Upon insertion, we see that the plugin has inserted some jmp statements to get to our new code and back. It has changed the ELF header to include a larger code segment size, so that our new code can be located at the end of the extended code segment. The bottom of main now looks like this in Binary Ninja:

If we Save Contents As and run it we get exactly what we'd expect: the same number is printed out every time!

Now for a real hook

We want to figure out what the mystery function does, but after a brief glance at the function in Binary Ninja we can see that it is recursive. We're smart (read: lazy and don't want to think about recursion) so we want an easier way than deciphering the assembly one instruction at a time. This is where the plugin comes in. We'll use a hook to print out the arguments every time the function is called, and hopefully we'll glean some information about its functionality

Here is the function in Binary Ninja before we add our hook.

Ok, not too complicated, but humor me so I can demonstrate the plugin :)

Our hook needs to do a couple of things. It needs to access the arguments of the mystery function, pass them to a print function, and restore the state of all the registers it uses, so that the function will work properly after our hook. In order to use printf, we also need a format string, which we can include directly in our code. Below is the assembly for printing out the three arguments.

push rdi
push rsi
push rdx
push rbx

mov ecx, edx
mov edx, esi
mov esi, edi
lea edi, [rip]
format_string_ref: add edi, format_string-format_string_ref
mov eax, 0
mov rbx, 0x400430
call rbx
mov eax, 0
jmp cleanup

format_string: db "a: %d",9,"b: %d",9,"c: %d",10,0

cleanup:
pop rbx
pop rdx
pop rsi
pop rdi

Notice that we first push a bunch of registers onto the stack to save their state, which we restore at the end. We also insert the format string directly into the code, and do some pointer arithmetic with the value of rip to get the pointer to the string. Finally, we call printf by putting the function address in a register and calling it, because a relative call would require extra pointer calculations.

Now where do we insert it? We have two primary constraints here: we need access to the arguments, and we can't insert it such that a relative instruction (such as a jmp) is overwritten. The plugin isn't smart enough to fix offsets in relative jmps that it moves around to make room for our hook, so we have to avoid it. With these constraints in mind, I chose to insert the hook after the sub rsp, 0x10 line. Here's the beginning of the mystery function after we insert.

Note the jmp over bytes 0x400844 through 0x400856; that's where our format string is located. Now we can save our patched version of the executable and run it!

Just from this output we can tell that the third argument decides the number of times that mystery will recurse, and that the other two arguments never change. It's not totally clear how we get to the final answer though. To gain more insight I added another hook to print out the result of the mystery function, using all of the same techniques used for the first hook.

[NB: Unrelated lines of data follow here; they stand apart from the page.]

/-- What a physical region holds beside its units (R303 to R319, and the region registers). -/
structure RegionSt where
  powered : Bool := false
  clockOn : Bool := false
  lock : Bool := false
  k : Nat := 24
  kNext : Option (Nat × Bool) := none   -- clock that takes hold at the next step boundary of the region, and whether its `FLOW` raised it (R304)
  retired : Bool := false
  tested : Bool := false
  tj : Byte := 0
  tduty : Nat := 16
  duty : Nat := 16
  gate : Bool := false
  beat : BitVec 48 := 0
  grant : Nat := 0
  syncOvf : Bool := false
  syncCtr : Nat := 0
  syncCore : Nat := 0
  fcor : Bool := false
  frtx : Bool := false
  late : Bool := false
  cluster : Nat := 0
  port : Nat := 0
  dmaStop : Bool := false
  dmaChan : Nat := 0
  dmaCode : Nat := 0
  counts : Tab Nat := []        -- accumulating counts of the step, by register offset
  latched : Tab U32 := []       -- counts latched at the step boundary (R64)
  numDrop : Tab U32 := []
  cfg : Tab U32 := []           -- batten configuration words by unit x 2^32 + offset (R130)
  deriving DecidableEq, Repr

/-- A LOOP in progress (R252). -/
structure LoopFrame where
  head : Nat
  body : Nat
  left : Nat
  deriving DecidableEq, Repr

/-- An outstanding get, put or compare-and-swap (R94). -/
structure Outst where
  tag : Nat
  kind : Nat
  left : Nat
  ltok : Nat
  laddr : Nat
  gaddr : U64
  deriving DecidableEq, Repr

/-- A context (R93, R252). -/
structure CtxSt where
  pc : Nat := 0
  ended : Bool := false
  loops : List LoopFrame := []
  iters : Tab Nat := []
  outst : List Outst := []
  deriving DecidableEq, Repr

/-- The first event of an accumulator (R39): cause and K index. -/
structure Event where
  cause : Nat := 0
  kidx : Nat := 0xFFFFFF
  deriving DecidableEq, Repr

/-- An accumulator set in use (R24, R61). -/
structure AccSet where
  op : Nat                      -- index of the chain's latest operation
  firing : Nat
  vals : List U32 := []
  evs : List Event := []
  nfi : Bool := false
  inv : Bool := false
  ovf : Bool := false
  kbase : Nat := 0
  mbatch : Nat := 0
  draining : Bool := false
  deriving DecidableEq, Repr

/-- A vector chain between its issue and its completion (R73). -/
structure VecRun where
  chain : Nat
  writes : List (Nat × List Byte) := []   -- SRAM offset and bytes still to be written
  w0 : U32 := 0
  w1 : U32 := 0
  mbatch : Nat := 0
  deriving DecidableEq, Repr

/-- A sequence a core is running (R109): its number, start beat and next entry. -/
structure ActiveSeq where
  seq : Nat
  start : Nat
  next : Nat := 0
  deriving DecidableEq, Repr

/-- Flag summaries of one micro-batch (R40). -/
structure MbFlags where
  grad : BitVec 4 := 0
  other : BitVec 4 := 0
  deriving DecidableEq, Repr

Now the functionality is clear! The base case of the recursive function returns the value of the first argument, and every other recursive call adds the value of the second argument to the result. We probably could've figured that out just looking at the disassembly, but that's tedious, less fun, and doesn't demonstrate a use for hooks!

The nice part about using this plugin for Binary Ninja is that when you insert a hook, it appears in the disassembly graph so you can see how it interacts with the rest of the executable. Also, you can undo if you don't like it, and the hook goes away! The ability to see the hook inserted and undo if I made a mistake made testing the hooks for this blog post painless.

What next?

The plugin is open source and hosted on github. It currently supports x86 and x86_64 ELF executables but shouldn't be too hard to extend to support other architectures and file formats. If there is interest, I may take the time to do so, and I will also accept reasonable pull requests. I would also like to implement functionality for listing and keeping track of all inserted hooks as well as deleting specific ones when I have time!

Is this plugin useful? Useless? Did my write up make sense? Let me know!